Update saturday: negotiations continue as workers leave canteen.
http://www.theage.com.au/victoria/dandenong-factory-workers-claim-significant-win-after-fourday-lunchroom-protest-20150130-132jrm.html
Our ‪#‎occupydandenong‬ members are hosting a very exciting event this weekend and YOU are invited.
Please come to our #occupydandenong family and community BBQ this Saturday 31st January 12.30pm onwards at IFF in Dandenong South.
All welcome!

Hundreds came, with strong speeches from members on strike, from union leaders in solidarity and singing and photos and food. Update: Discussions between the NUW and the o/s company reps were held in the FWA. Report that members agreed to the negotiated outcomes with a successful action. Congratulations.
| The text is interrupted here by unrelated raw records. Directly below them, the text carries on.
/-- R107: the bias, exactly. Of the `2^B` draws, with `q = floor(2^B / k)` and `m = 2^B mod k`, grid point `x` is hit by
`q + 1` draws when `x < m` and by `q` when `x ≥ m`; and the weights of `randInt(1,7)`. -/
def Obligations.RandintBias : Prop :=
  (∀ (c : Command) (B x : Nat), B = 32 ∨ B = 53 → c.a.toInt < c.b.toInt → 1 ≤ c.c.toInt →
    c.b.toInt - c.a.toInt ≤ 2 ^ 53 → (x : Int) < c.stepCount →
    {r : Nat | r < 2 ^ B ∧ c.reduce (BitVec.ofNat 64 r) = c.a.toInt + c.c.toInt * x}.ncard =
      2 ^ B / c.stepCount.toNat + (if x < 2 ^ B % c.stepCount.toNat then 1 else 0)) ∧
  (∀ (c : Command) (v : Int), c.a = 1 → c.b = 7 → c.c = 1 → 1 ≤ v → v < 7 →
    {r : Nat | r < 2 ^ 32 ∧ c.reduce (BitVec.ofNat 64 r) = v}.ncard = if v ≤ 4 then 715827883 else 715827882)

/-! ### Status (43_status.md) -/

/-- R113, R28: `STATUS` completes in every state, the faulted one included, changes no state, and returns `SEEDED` in bit
0, `FAULTED` in bit 1, the `FAULT` register in bits 15:8 and 0 elsewhere. -/
def Obligations.StatusReadsTheFlags : Prop :=
  ∀ s : State, ∃ r : Dword, exec .status s = .next (s.answered s.engine 0x00 r) ∧
    r.getLsbD 0 = s.engine.seeded ∧ (r.getLsbD 1 = true ↔ s.engine.fault ≠ 0x00) ∧
    (∀ i, 2 ≤ i → i ≤ 7 → r.getLsbD i = false) ∧
    (∀ i, 8 ≤ i → i ≤ 15 → r.getLsbD i = s.engine.fault.getLsbD (i - 8)) ∧
    (∀ i, 16 ≤ i → r.getLsbD i = false)

/-- R115: any number of `STATUS` commands before other moves changes no later response and no later state: the run with
them answers what the run without them answers, with one status word for each inserted. -/
def Obligations.StatusChangesNothingLater : Prop :=
  ∀ (s : State) (cs : List Command) (rest : List HostMove) (k : Nat),
    s.inputs = cs.map .command ++ rest → (∀ c ∈ cs, c.word = 0x00000005) →
    (∀ u : State, Sys2Proof.core.run k { s with inputs := rest } = .next u →
      ∃ (u' : State) (later : List Response), Sys2Proof.core.run (k + cs.length) s = .next u' ∧
        u'.engine = u.engine ∧ u'.inputs = u.inputs ∧ u.responses = s.responses ++ later ∧
        u'.responses = s.responses ++ List.replicate cs.length ⟨0x00, s.engine.statusWord⟩ ++ later) ∧
    (∀ x : Refusal, Sys2Proof.core.run k { s with inputs := rest } = .refused x →
      Sys2Proof.core.run (k + cs.length) s = .refused x)

/-! ### Errors, faults and the check order (60_exceptions.md) -/

/-- R118, R33: before the first accepted `SEED`, an unfaulted engine answers every draw with `NOT_SEEDED`, whatever its
operands, and changes no state. -/
def Obligations.UnseededDrawsAreRejected : Prop :=
  ∀ (s : State) (n : Nat) (h : Bool), s.engine.fault = 0x00 → s.engine.seeded = false →
    exec .nextword s = .next (s.answered s.engine 0x02 0) ∧
    exec (.getbits n h) s = .next (s.answered s.engine 0x02 0) ∧
    exec (.randint h) s = .next (s.answered s.engine 0x02 0)

/-- R120: an error changes no state of the engine, and its response is `(code, 0)`. -/
def Obligations.ErrorsChangeNoState : Prop :=
  ∀ (s s' : State) (c : Command) (rest : List HostMove) (r : Response), s.inputs = .command c :: rest →
    step s = .next s' → s'.responses = s.responses ++ [r] →
    r.status ∈ ([0x01, 0x02, 0x03, 0x04, 0x05] : List Code) → s'.engine = s.engine ∧ r.result = 0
‘A great win! IFF in Dandenong had hired an extremely aggressive HR person who told them that they had stock piled enough product to lock them out for a month and refused to negotiate, instead threatening to bring in scab labour. National Union of Workers members took the opportunity to occupy the canteen for four nights before being threatened with riot police on Friday. They left peacefully and held a family event the next day supported by a good number of friends, family, activists and fellow union members. Many of them had already been with the company for 15 years, but they knew they had to up the ante to have any hope of a better deal. Management in Malaysia were successfully petitioned into arbitration and now they have signed off on a better agreement. Let’s hope their example carries forward, showing what can be done when we stick together.’ One FB report – details not confirmed.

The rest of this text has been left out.